App. at BA 33 (emphasis supplied).
. Thus, the November 20, 1992, injunction made it clear that, despite the long term agreement and the 1987 DEP certification, "any party” was free to seek DEP approval "of any primary long term plan.” App. at BA 33 (emphasis supplied).
. .Chambers relies heavily on Illustration 4 of Restatement (Second) of Contracts § 245 (1979):
A contracts to sell and B to buy A’s rights as one of three lessees under a mining lease in Indian Lands. The contract states that it is "subject only to approval by the Secretary of the Interior," which is required by statute. B files a request for approval but A fails to support B’s request by giving necessary cooperation.

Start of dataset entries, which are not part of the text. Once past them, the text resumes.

-- ==== Sys2Proof/Laws/KeepsRegisters.lean ====
section
/-! SUPPORT. What each effect of Machine/Registers.lean may change (see Laws/Keeps.lean). -/

namespace Sys2Proof.Machine

variable {F : Frame} {s₀ s : State}

theorem readTakes_keeps (hregs : F.regs) (d : Nat) (src : Source) (addr size : Nat) (h : Keeps F s₀ s) :
    Keeps F s₀ (readTakes d src addr size s) := by
  unfold readTakes
  try dsimp only
  with_reducible repeat' first
    | assumption | intro _ | apply each_keeps | apply State.wr_keeps | apply mboxInTaken_keeps
    | apply mboxOutTaken_keeps | apply keeps_ite

theorem portRead_keeps (hregs : F.regs) (d : Nat) (src : Source) (addr size : Nat) (h : Keeps F s₀ s) :
    KeepsP F s₀ (portRead d src addr size s) := by
  unfold portRead
  try dsimp only
  with_reducible repeat' first
    | assumption | intro _ | apply readTakes_keeps | apply keeps_ite | apply KeepsP.snd
    | ((fail_if_success (apply KeepsP.eta)); apply KeepsP.mk') | apply keepsP_ite

theorem plainWrite_keeps (hregs : F.regs) (d : Nat) (fs : List Fld) (v : Nat) (h : Keeps F s₀ s) :
    Keeps F s₀ (plainWrite d fs v s) := by
  unfold plainWrite
  try dsimp only
  with_reducible repeat' first
    | assumption | intro _ | apply each_keeps | apply State.wr_keeps

theorem commandWrite_keeps (hregs : F.regs) (himg : F.img) (hcore : F.core) (hslc : F.slc) (hhbm : F.hbm)
    (hnet : F.net) (hque : F.que) (hprt : F.prt) (hxlt : F.xlt) (hhost : F.host) (hrecs : F.recs) (hout : F.out)
    (d : Nat) (src : Source) (base v : Nat) (h : Keeps F s₀ s) :
    KeepsOP F s₀ (commandWrite d src base v s) := by
  unfold commandWrite
  try dsimp only
  repeat' first
    | with_reducible first
      | assumption | intro _ | apply imgAbort_keeps | apply queCtrlWrite_keeps | apply movCommand_keeps
      | apply movSlotWrite_keeps | apply movProgWrite_keeps | apply ucPin_keeps | apply ucUnpin_keeps
      | apply cohQuery_keeps | apply goLive_keeps | apply instResetCmd_keeps | apply partResetCmd_keeps
      | apply gateRequest_keeps | apply irqMapAddrWrite_keeps | apply irqMapDataWrite_keeps | apply invCommand_keeps
      | apply ctxBaseWrite_keeps | apply hostAbi_keeps | apply ptWrite_keeps | apply ptRead_keeps
      | apply ptRetire_keeps | apply recTest_keeps | apply wardStrWrite_keeps | apply mboxInWrite_keeps
      | apply mboxOutWrite_keeps | apply keeps_ite | exact KeepsOP.none | apply KeepsOP.some | apply keepsOP_ite
      | refine KeepsOP.of ?_ (by assumption) | refine KeepsOP.pair ?_ (by assumption)
    | split

theorem portWrite_keeps (hregs : F.regs) (himg : F.img) (hcore : F.core) (hslc : F.slc) (hhbm : F.hbm) (hnet : F.net)
    (hque : F.que) (hprt : F.prt) (hxlt : F.xlt) (hhost : F.host) (hrecs : F.recs) (hout : F.out) (d : Nat)
    (src : Source) (addr size v : Nat) (h : Keeps F s₀ s) :
    KeepsP F s₀ (portWrite d src addr size v s) := by
  unfold portWrite
  try dsimp only
  repeat' first
    | with_reducible first
      | assumption | intro _ | apply wardDenied_keeps | apply commandWrite_keeps | apply plainWrite_keeps
      | apply foldl_keeps | apply keepsP_foldl | apply keepsQ_foldl | apply keeps_ite | exact KeepsOP.none
      | apply KeepsOP.some | apply keepsOP_ite | apply KeepsP.snd
      | ((fail_if_success (apply KeepsP.eta)); apply KeepsP.mk') | apply keepsP_ite
      | refine KeepsOP.of ?_ (by assumption) | refine KeepsOP.pair ?_ (by assumption)
      | refine KeepsP.of ?_ (by assumption)
    | split

theorem registerWrite_keeps (hregs : F.regs) (himg : F.img) (hcore : F.core) (hslc : F.slc) (hhbm : F.hbm)
    (hnet : F.net) (hque : F.que) (hprt : F.prt) (hxlt : F.xlt) (hhost : F.host) (hrecs : F.recs) (hout : F.out)
    (d addr size : Nat) (src : Source) (v : Word) (h : Keeps F s₀ s) :
    Keeps F s₀ (registerWrite d addr size src v s) := by
  unfold registerWrite
  try dsimp only
  with_reducible repeat' first
    | assumption | intro _ | apply portWrite_keeps | apply keeps_ite | apply KeepsP.snd

theorem execRegisterWrite_keeps (hregs : F.regs) (himg : F.img) (hcore : F.core) (hslc : F.slc) (hhbm : F.hbm)
    (hnet : F.net) (hque : F.que) (hprt : F.prt) (hxlt : F.xlt) (hhost : F.host) (hrecs : F.recs) (hout : F.out)
    (d addr size : Nat) (src : Source) (v : Word) (h : Keeps F s₀ s) :
    KeepsX F s₀ (execRegisterWrite d addr size src v s) := by
  unfold execRegisterWrite
  try dsimp only
  with_reducible repeat' first
    | assumption | intro _ | apply onDie_keeps | apply registerWrite_keeps

theorem readMany_keeps (hregs : F.regs) (hout : F.out) (d : Nat) (src : Source) (size x4 x5 : Nat) (h : Keeps F s₀ s)
    :
    Keeps F s₀ (readMany d src size x4 x5 s) := by
  induction x4 generalizing d src size x5 s with
  | zero =>
    unfold readMany
    try dsimp only
    repeat' first
      | with_reducible first
        | assumption
      | split
  | succ n_ ih =>
    unfold readMany
    try dsimp only
    repeat' first
      | with_reducible first
        | assumption | intro _ | apply portRead_keeps | apply answerRead_keeps | apply ih | apply KeepsP.snd
        | ((fail_if_success (apply KeepsP.eta)); apply KeepsP.mk') | refine KeepsP.of ?_ (by assumption)
      | split

theorem rcRegisterRead_keeps (hregs : F.regs) (hout : F.out) (d addr size : Nat) (src : Source) (h : Keeps F s₀ s) :
    Keeps F s₀ (rcRegisterRead d addr size src s) := by
  unfold rcRegisterRead
  try dsimp only
  with_reducible repeat' first
    | assumption | intro _ | apply readMany_keeps | apply keeps_ite

theorem execRcRegisterRead_keeps (hregs : F.regs) (hout : F.out) (d addr size : Nat) (src : Source) (h : Keeps F s₀ s)
    :
    KeepsX F s₀ (execRcRegisterRead d addr size src s) := by
  unfold execRcRegisterRead
  try dsimp only
  with_reducible repeat' first
    | assumption | intro _ | apply onDie_keeps | apply rcRegisterRead_keeps

theorem mgpReads_keeps (hregs : F.regs) (d x2 x3 : Nat) (h : Keeps F s₀ s) :
    KeepsP F s₀ (mgpReads d x2 x3 s) := by
  induction x2 generalizing d x3 s with
  | zero =>
    unfold mgpReads
    try dsimp only
    repeat' first
      | with_reducible first
        | assumption | intro _ | apply portRead_keeps | apply keeps_ite | apply KeepsP.snd
        | ((fail_if_success (apply KeepsP.eta)); apply KeepsP.mk')
      | split
  | succ n_ ih =>
    unfold mgpReads
    try dsimp only
    repeat' first
      | with_reducible first
        | assumption | intro _ | apply portRead_keeps | apply ih | apply keeps_ite | apply KeepsP.snd
        | ((fail_if_success (apply KeepsP.eta)); apply KeepsP.mk') | apply keepsP_ite
        | refine KeepsP.of ?_ (by assumption)
      | split

theorem mgpWrites_keeps (hregs : F.regs) (himg : F.img) (hcore : F.core) (hslc : F.slc) (hhbm : F.hbm) (hnet : F.net)
    (hque : F.que) (hprt : F.prt) (hxlt : F.xlt) (hhost : F.host) (hrecs : F.recs) (hout : F.out) (d x2 x3 : Nat)
    (x4 : List Byte) (h : Keeps F s₀ s) :
    KeepsP F s₀ (mgpWrites d x2 x3 x4 s) := by
  induction x2 generalizing d x3 x4 s with
  | zero =>
    unfold mgpWrites
    try dsimp only
    repeat' first
      | with_reducible first
        | assumption | intro _ | apply portWrite_keeps | apply keeps_ite | apply KeepsP.snd
        | ((fail_if_success (apply KeepsP.eta)); apply KeepsP.mk')
      | split
  | succ n_ ih =>
    unfold mgpWrites
    try dsimp only
    repeat' first
      | with_reducible first
        | assumption | intro _ | apply portWrite_keeps | apply ih | apply keeps_ite | apply KeepsP.snd
        | ((fail_if_success (apply KeepsP.eta)); apply KeepsP.mk') | apply keepsP_ite
        | refine KeepsP.of ?_ (by assumption)
      | split

theorem mgpResponse_keeps (hout : F.out) (req : List Byte) (die status done : Nat) (data : List Byte)
    (h : Keeps F s₀ s) :
    Keeps F s₀ (mgpResponse req die status done data s) := by
  unfold mgpResponse
  try dsimp only
  with_reducible repeat' first
    | assumption | exact ring_wf_id | exact Memory.wf_id | intro _
    | ((fail_if_success (apply keeps_eta)); apply keeps_mk) | exact Or.inl (by assumption) | exact Or.inr rfl

theorem mgpRead_keeps (hregs : F.regs) (hout : F.out) (b : List Byte) (h : Keeps F s₀ s) :
    Keeps F s₀ (mgpRead b s) := by
  unfold mgpRead
  try dsimp only
  repeat' first
    | with_reducible first
      | assumption | intro _ | apply mgpResponse_keeps | apply mgpReads_keeps | apply keeps_ite | apply KeepsP.snd
      | ((fail_if_success (apply KeepsP.eta)); apply KeepsP.mk') | apply keepsP_ite
      | refine KeepsP.of ?_ (by assumption)
    | split

theorem execRegRead_keeps (hregs : F.regs) (hout : F.out) (frame : List Byte) (h : Keeps F s₀ s) :
    KeepsX F s₀ (execRegRead frame s) := by
  unfold execRegRead
  try dsimp only
  with_reducible repeat' first
    | assumption | intro _ | apply mgpRead_keeps | apply KeepsX.next

theorem mgpWriteAt_keeps (hregs : F.regs) (himg : F.img) (hcore : F.core) (hslc : F.slc) (hhbm : F.hbm) (hnet : F.net)
    (hque : F.que) (hprt : F.prt) (hxlt : F.xlt) (hhost : F.host) (hrecs : F.recs) (hout : F.out) (b : List Byte)
    (d : Nat) (h : Keeps F s₀ s) :
    Keeps F s₀ (mgpWriteAt b d s) := by
  unfold mgpWriteAt
  try dsimp only
  repeat' first
    | with_reducible first
      | assumption | intro _ | apply mgpWrites_keeps | apply mgpResponse_keeps | apply KeepsP.snd
    | split

theorem mgpWrite_keeps (hregs : F.regs) (himg : F.img) (hcore : F.core) (hslc : F.slc) (hhbm : F.hbm) (hnet : F.net)
    (hque : F.que) (hprt : F.prt) (hxlt : F.xlt) (hhost : F.host) (hrecs : F.recs) (hout : F.out) (b : List Byte)
    (h : Keeps F s₀ s) :
    Keeps F s₀ (mgpWrite b s) := by
  unfold mgpWrite
  try dsimp only
  repeat' first
    | with_reducible first
      | assumption | intro _ | apply mgpResponse_keeps | apply each_keeps | apply mgpWriteAt_keeps | apply keeps_ite
    | split

theorem execRegWrite_keeps (hregs : F.regs) (himg : F.img) (hcore : F.core) (hslc : F.slc) (hhbm : F.hbm)
    (hnet : F.net) (hque : F.que) (hprt : F.prt) (hxlt : F.xlt) (hhost : F.host) (hrecs : F.recs) (hout : F.out)
    (frame : List Byte) (h : Keeps F s₀ s) :
    KeepsX F s₀ (execRegWrite frame s) := by
  unfold execRegWrite
  try dsimp only
  with_reducible repeat' first
    | assumption | intro _ | apply mgpWrite_keeps | apply KeepsX.next

theorem tapOut_keeps (hout : F.out) (d v : Nat) (h : Keeps F s₀ s) :
    Keeps F s₀ (tapOut d v s) := by
  unfold tapOut
  try dsimp only
  with_reducible repeat' first
    | assumption | exact ring_wf_id | exact Memory.wf_id | intro _
    | ((fail_if_success (apply keeps_eta)); apply keeps_mk) | exact Or.inl (by assumption) | exact Or.inr rfl

theorem tapIr_keeps (hrack : F.rack) (d code : Nat) (h : Keeps F s₀ s) :
    Keeps F s₀ (tapIr d code s) := by
  unfold tapIr
  try dsimp only
  with_reducible repeat' first
    | assumption | exact ring_wf_id | exact Memory.wf_id | intro _
    | ((fail_if_success (apply keeps_eta)); apply keeps_mk) | exact Or.inl (by assumption) | exact Or.inr rfl

theorem tapCells_keeps (hrack : F.rack) (d v : Nat) (h : Keeps F s₀ s) :
    Keeps F s₀ (tapCells d v s) := by
  unfold tapCells
  try dsimp only
  with_reducible repeat' first
    | assumption | exact ring_wf_id | exact Memory.wf_id | intro _
    | ((fail_if_success (apply keeps_eta)); apply keeps_mk) | exact Or.inl (by assumption) | exact Or.inr rfl

theorem onTap_keeps (d : Nat) (f : State → State) (h_f : ∀ u_, Keeps F s₀ u_ → Keeps F s₀ (f u_)) (h : Keeps F s₀ s) :
    Keeps F s₀ (onTap d f s) := by
  unfold onTap
  try dsimp only
  with_reducible repeat' first
    | assumption | intro _ | apply h_f | apply keeps_ite

theorem jtagExtest_keeps (hrack : F.rack) (d : Nat) (cells : Word) (h : Keeps F s₀ s) :
    Keeps F s₀ (jtagExtest d cells s) := by
  unfold jtagExtest
  try dsimp only
  with_reducible repeat' first
    | assumption | intro _ | apply tapCells_keeps | apply tapIr_keeps | apply keeps_ite

theorem execJtagExtest_keeps (hrack : F.rack) (d : Nat) (cells : Word) (h : Keeps F s₀ s) :
    KeepsX F s₀ (execJtagExtest d cells s) := by
  unfold execJtagExtest
  try dsimp only
  with_reducible repeat' first
    | assumption | intro _ | apply onDie_keeps | apply onTap_keeps | apply jtagExtest_keeps

theorem execJtagIdcode_keeps (hrack : F.rack) (hout : F.out) (d : Nat) (h : Keeps F s₀ s) :
    KeepsX F s₀ (execJtagIdcode d s) := by
  unfold execJtagIdcode
  try dsimp only
  with_reducible repeat' first
    | assumption | intro _ | apply onDie_keeps | apply onTap_keeps | apply tapOut_keeps | apply tapIr_keeps

theorem jtagSamplePreload_keeps (hrack : F.rack) (hout : F.out) (d : Nat) (cells : Word) (h : Keeps F s₀ s) :
    Keeps F s₀ (jtagSamplePreload d cells s) := by
  unfold jtagSamplePreload
  try dsimp only
  repeat' first
    | with_reducible first
      | assumption | intro _ | apply State.free_keeps | apply tapIr_keeps | apply tapCells_keeps | apply tapOut_keeps
      | apply KeepsP.snd
    | split

theorem execJtagSamplePreload_keeps (hrack : F.rack) (hout : F.out) (d : Nat) (cells : Word) (h : Keeps F s₀ s) :
    KeepsX F s₀ (execJtagSamplePreload d cells s) := by
  unfold execJtagSamplePreload
  try dsimp only
  with_reducible repeat' first
    | assumption | intro _ | apply onDie_keeps | apply onTap_keeps | apply jtagSamplePreload_keeps

theorem jtagDcDebug_keeps (hregs : F.regs) (hrack : F.rack) (himg : F.img) (hcore : F.core) (hslc : F.slc)
    (hhbm : F.hbm) (hnet : F.net) (hque : F.que) (hprt : F.prt) (hxlt : F.xlt) (hhost : F.host) (hrecs : F.recs)
    (hout : F.out) (d : Nat) (dr : BitVec 96) (h : Keeps F s₀ s) :
    Keeps F s₀ (jtagDcDebug d dr s) := by
  unfold jtagDcDebug
  try dsimp only
  repeat' first
    | with_reducible first
      | assumption | intro _ | apply tapIr_keeps | apply portWrite_keeps | apply portRead_keeps | apply tapOut_keeps
      | apply keeps_ite | apply KeepsP.snd | ((fail_if_success (apply KeepsP.eta)); apply KeepsP.mk')
      | apply keepsP_ite | refine KeepsP.of ?_ (by assumption)
    | split

theorem execJtagDcDebug_keeps (hregs : F.regs) (hrack : F.rack) (himg : F.img) (hcore : F.core) (hslc : F.slc)
    (hhbm : F.hbm) (hnet : F.net) (hque : F.que) (hprt : F.prt) (hxlt : F.xlt) (hhost : F.host) (hrecs : F.recs)
    (hout : F.out) (d : Nat) (dr : BitVec 96) (h : Keeps F s₀ s) :
    KeepsX F s₀ (execJtagDcDebug d dr s) := by
  unfold execJtagDcDebug
  try dsimp only
  with_reducible repeat' first
    | assumption | intro _ | apply onDie_keeps | apply onTap_keeps | apply jtagDcDebug_keeps

theorem execJtagBypass_keeps (hrack : F.rack) (d : Nat) (code : BitVec 8) (h : Keeps F s₀ s) :
    KeepsX F s₀ (execJtagBypass d code s) := by
  unfold execJtagBypass
  try dsimp only
  repeat' first
    | with_reducible first
      | assumption | intro _ | apply onDie_keeps | apply onTap_keeps | apply tapIr_keeps | apply keeps_ite
    | split

end Sys2Proof.Machine
end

Approval is denied and A cannot convey his rights. B has a claim against A for total breach of contract. A’s breach of his duty of good faith and fair dealing contributed materially to the non-occurrence of the condition, approval by the Secretary of the Interior, excusing it.
. Chambers litigated its motion primarily on the theory that the legal effect of the, long term agreement and the 1987 DEP certification was to make it the exclusive supplier of out-of-state disposal services for the 15 years of the contract. It tendered no evidence, if any there be, regarding a mutual expectation of what would occur in the event the DEP rejected their arrangement as presented.